I do think people ought to be able to use their money for political speech.
roger
 
  1  
Reply Sat 31 Jul, 2010 10:37 pm
@DrewDad,
They've got to be legal enough to be sued. They're not person enough to go to jail.

I suppose unions are incorporated. Can they use money for political speech?
0 Replies
 
High Seas
 
  1  
Reply Sun 1 Aug, 2010 08:03 am
@parados,
That was my understanding also - the listing by judge Bolton is of related laws and regulations already in force. But in a different domain - "illegal drugs" - the federal government has already told the states it will not interfere with enforcement, or lack thereof, by the states themselves. Marijuana growing and trading in California is one such example. Holder and his Justice Department could have left Arizona alone in this case as well. Instead they chose to go to court claiming imminent danger to the United States; am absolutely not clear what that danger might be, other than bankruptcy if the ongoing hemorrhage of welfare programs continues unabated - but they cited some different grounds.
High Seas
 
  1  
Reply Sun 1 Aug, 2010 08:07 am
@Thomas,
You're right - careless wording on my part. We'll have to wait for the 9th Circuit and the Supreme Court for more clarity.

My main concern is the $40+ trillion actuarial deficit of federal programs like Medicare / Medicaid etc, not illegal immigration per se.
parados
 
  1  
Reply Sun 1 Aug, 2010 09:24 am
@High Seas,
Quote:
That was my understanding also - the listing by judge Bolton is of related laws and regulations already in force. But in a different domain - "illegal drugs" - the federal government has already told the states it will not interfere with enforcement, or lack thereof, by the states themselves.

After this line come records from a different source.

/-- A write to an RO register changes no state and completes normally; ID, RATE and FORMAT keep their values (R24, R25,
R26, R41). -/
def Obligations.ReadOnlyWritesIgnored : Prop :=
  ∀ (s : State) (avail : Bool) (v : Word) (r : Reg),
    r ≠ .ctrl → r ≠ .irqStatus → r ≠ .irqEnable → r ≠ .cmd →
    step ((s.hostNext (mmioWrite s.cfg r.offset v)).scheduled (.host avail)) = .next (answer .writeDone s) ∧
    readReg .id s = 0x42520007#32 ∧ readReg .format s = 0x7FFF0221#32 ∧
    (s.cfg.wf = true → (readReg .rate s).toNat = s.cfg.rate)

/-- An access of 8 or 16 bits, a misaligned one, and a write with a byte enable off are answered with a bus error and change
no state; the data of a bus error read is 0 (R62). That the answer to a write carries 0 too is the model's choice
(notes/assumptions/10.md). -/
def Obligations.UndefinedAccessesAreBusErrors : Prop :=
  ∀ (s : State) (avail : Bool) (off : Nat) (size : AccessSize) (lanes : Lanes), off < 64 →
    (size ≠ .word ∨ off % 4 ≠ 0 →
      step ((s.hostNext (.read (s.cfg.base + off) size)).scheduled (.host avail)) =
        .next (answer (.busError 0#32) s)) ∧
    (size ≠ .word ∨ off % 4 ≠ 0 ∨ lanes.b0 = none ∨ lanes.b1 = none ∨ lanes.b2 = none ∨ lanes.b3 = none →
      step ((s.hostNext (.write (s.cfg.base + off) size lanes)).scheduled (.host avail)) =
        .next (answer (.busError 0#32) s))

/-- An access outside the window is not decoded and changes no state (R61; that its answer is recorded as not TSYN's is the
model's choice, notes/assumptions/7.md). -/
def Obligations.OutsideWindowNotDecoded : Prop :=
  ∀ (s : State) (avail : Bool) (addr : Nat) (size : AccessSize) (lanes : Lanes),
    addr < s.cfg.base ∨ s.cfg.base + 64 ≤ addr →
    step ((s.hostNext (.read addr size)).scheduled (.host avail)) = .next (answer .notDecoded s) ∧
    step ((s.hostNext (.write addr size lanes)).scheduled (.host avail)) = .next (answer .notDecoded s)

/-- While CODE is not 0 a write that would enable has no effect, whatever snk_avail is, and no move of one agent replaces the
latched code: CODE and ECMD stay, with STATE = OFF, or a reset, an SRST or a write of 1 to IRQ_STATUS.ERR clears them
(spec/60_exceptions.md R198, whose last clauses the spec marks derived, and R200). Several events of one clock are the moves
of one agent each, in order (Obligations.ClockPerformsEventsInOrder), so that a reset and a new error can meet there. -/
def Obligations.ErrorLatchHeldUntilCleared : Prop :=
  ∀ s : State, s.Inv → s.code ≠ .none →
    (∀ (avail : Bool) (v : Word), v.getLsbD 1 = false → v.getLsbD 0 = true →
      step ((s.hostNext (mmioWrite s.cfg 0x0C v)).scheduled (.host avail)) = .next (answer .writeDone s)) ∧
    (∀ (m : Move) (t : State), m.single = true → step (s.scheduled m) = .next t →
      (t.code = s.code ∧ t.ecmd = s.ecmd ∧ t.irqErr = true ∧ t.engine = .off) ∨
      (t.code = .none ∧ t.ecmd = 0#32 ∧ t.irqErr = false ∧ t.engine = .off ∧
        (m = .reset ∨ ∃ avail v, m = .host avail ∧ v.getLsbD 1 = true ∧ (s.hostWrites 0x14 v ∨ s.hostWrites 0x0C v))))

/-- The fields of STATUS, computed from the state at each read (R28; that writes are ignored and what reset leaves are stated
by Obligations.ReadOnlyWritesIgnored and Obligations.ResetStateAndRegisters). -/
def Obligations.StatusFields : Prop :=
  ∀ s : State,
    (readReg .status s).extractLsb' 0 3 =
      (match s.engine with | .off => 0#3 | .ready => 1#3 | .tone => 2#3 | .sil => 3#3 | .drain => 4#3) ∧
    (readReg .status s).getLsbD 3 = false ∧
    ((readReg .status s).getLsbD 4 = true ↔ s.cmdFifo.length = 0) ∧
    ((readReg .status s).getLsbD 5 = true ↔ s.cmdFifo.length = s.cfg.cmdDepth) ∧
    ((readReg .status s).getLsbD 6 = true ↔ s.outFifo.length = 0) ∧
    ((readReg .status s).getLsbD 7 = true ↔ s.outFifo.length = s.cfg.outDepth) ∧
    ((readReg .status s).getLsbD 8 = true ↔ s.engine ≠ .off) ∧
    (readReg .status s).getLsbD 9 = s.dreq ∧
    (readReg .status s).getLsbD 10 = ((s.irqDone && s.doneEn) || (s.irqErr && s.errEn)) ∧
    (readReg .status s).extractLsb' 11 21 = 0#21

/-- The values of the other registers, as numbers (R27, R30 to R33, R35 to R40). -/
def Obligations.RegisterReadValues : Prop :=
  ∀ s : State,
    (readReg .ctrl s).toNat = (if s.engine = .off then 0 else 1) ∧
    (readReg .irqStatus s).toNat = s.irqDone.toNat + 2 * s.irqErr.toNat ∧
    (readReg .irqEnable s).toNat = s.doneEn.toNat + 2 * s.errEn.toNat ∧
    (readReg .errInfo s).toNat =
      (match s.code with | .none => 0 | .deviceUnavailable => 1 | .writeFailure => 2 | .illegalCommand => 3) ∧
    readReg .errCmd s = s.ecmd ∧
    (s.Inv → (readReg .level s).toNat = s.cmdFifo.length + 65536 * s.outFifo.length) ∧
    (readReg .freq s).toNat = s.freq.toNat ∧
    readReg .samples s = s.samples ∧ readReg .segments s = s.segments ∧
    (readReg .phase s).toNat = s.acc.toNat ∧ (readReg .remain s).toNat = s.remain.toNat
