-- ==== Sys2Proof/Laws/State.lean ====
section
/-! SUPPORT. One lemma per field per named update of the state, each true by rfl, so that no proof unfolds a record update. -/

namespace Sys2Proof.Machine

@[simp] theorem pushCmd_cfg (w : Word) (s : State) : (pushCmd w s).cfg = s.cfg := rfl
@[simp] theorem pushCmd_engine (w : Word) (s : State) : (pushCmd w s).engine = s.engine := rfl
@[simp] theorem pushCmd_dreq (w : Word) (s : State) : (pushCmd w s).dreq = s.dreq := rfl
@[simp] theorem pushCmd_freq (w : Word) (s : State) : (pushCmd w s).freq = s.freq := rfl
@[simp] theorem pushCmd_acc (w : Word) (s : State) : (pushCmd w s).acc = s.acc := rfl
@[simp] theorem pushCmd_remain (w : Word) (s : State) : (pushCmd w s).remain = s.remain := rfl
@[simp] theorem pushCmd_cmdFifo (w : Word) (s : State) : (pushCmd w s).cmdFifo = s.cmdFifo ++ [w] := rfl
@[simp] theorem pushCmd_outFifo (w : Word) (s : State) : (pushCmd w s).outFifo = s.outFifo := rfl
@[simp] theorem pushCmd_samples (w : Word) (s : State) : (pushCmd w s).samples = s.samples := rfl
@[simp] theorem pushCmd_segments (w : Word) (s : State) : (pushCmd w s).segments = s.segments := rfl
@[simp] theorem pushCmd_irqDone (w : Word) (s : State) : (pushCmd w s).irqDone = s.irqDone := rfl
@[simp] theorem pushCmd_irqErr (w : Word) (s : State) : (pushCmd w s).irqErr = s.irqErr := rfl
@[simp] theorem pushCmd_doneEn (w : Word) (s : State) : (pushCmd w s).doneEn = s.doneEn := rfl
@[simp] theorem pushCmd_errEn (w : Word) (s : State) : (pushCmd w s).errEn = s.errEn := rfl
@[simp] theorem pushCmd_code (w : Word) (s : State) : (pushCmd w s).code = s.code := rfl
@[simp] theorem pushCmd_ecmd (w : Word) (s : State) : (pushCmd w s).ecmd = s.ecmd := rfl
@[simp] theorem pushCmd_sinkLog (w : Word) (s : State) : (pushCmd w s).sinkLog = s.sinkLog := rfl
@[simp] theorem pushCmd_runEnd (w : Word) (s : State) : (pushCmd w s).runEnd = s.runEnd := rfl
@[simp] theorem pushCmd_hostQueue (w : Word) (s : State) : (pushCmd w s).hostQueue = s.hostQueue := rfl
@[simp] theorem pushCmd_busLog (w : Word) (s : State) : (pushCmd w s).busLog = s.busLog := rfl
@[simp] theorem pushCmd_schedule (w : Word) (s : State) : (pushCmd w s).schedule = s.schedule := rfl
@[simp] theorem pushCmd_sinkStalled (w : Word) (s : State) : (pushCmd w s).sinkStalled = s.sinkStalled := rfl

That is an entirely different issue. The Constitution doesn't give the Federal government total say in drug laws. States are allowed to make stricter laws for drugs if they so desire and the Federal government would have no say over it because they are not given exclusive rights for the issue.

Quote:
Marijuana growing and trading in California is one such example. Holder and his Justice Department could have left Arizona alone in this case as well. Instead they chose to go to court claiming imminent danger to the United States; am absolutely not clear what that danger might be, other than bankruptcy if the ongoing hemorrhage of welfare programs continues unabated - but they cited some different grounds.

But that is the complete opposite of this situation. Arizona didn't pass more lenient laws about immigration. They passed stricter laws.
parados
 
  3  
Reply Sun 1 Aug, 2010 09:27 am
@High Seas,
High Seas wrote:

You're right - careless wording on my part. We'll have to wait for the 9th Circuit and the Supreme Court for more clarity.

My main concern is the $40+ trillion actuarial deficit of federal programs like Medicare / Medicaid etc, not illegal immigration per se.

So why are you even here then since illegal immigration is NOT contributing much to the actuarial deficit in Medicare/Medicaid?

Quote:
Less than 1 percent of Medicaid spending went to health care for illegal immigrants, according to a study that the researchers said defied a common belief that they are a bigger drain on taxpayer money

http://www.reuters.com/article/idUSN1346120320070313
High Seas
 
  1  
Reply Sun 1 Aug, 2010 10:40 am
@parados,
It's an issue of states' rights - very relevant in both cases. Your quote omits the relevant part of my post >
Quote:
the federal government has already told the states it will not interfere with enforcement, or lack thereof, by the states themselves.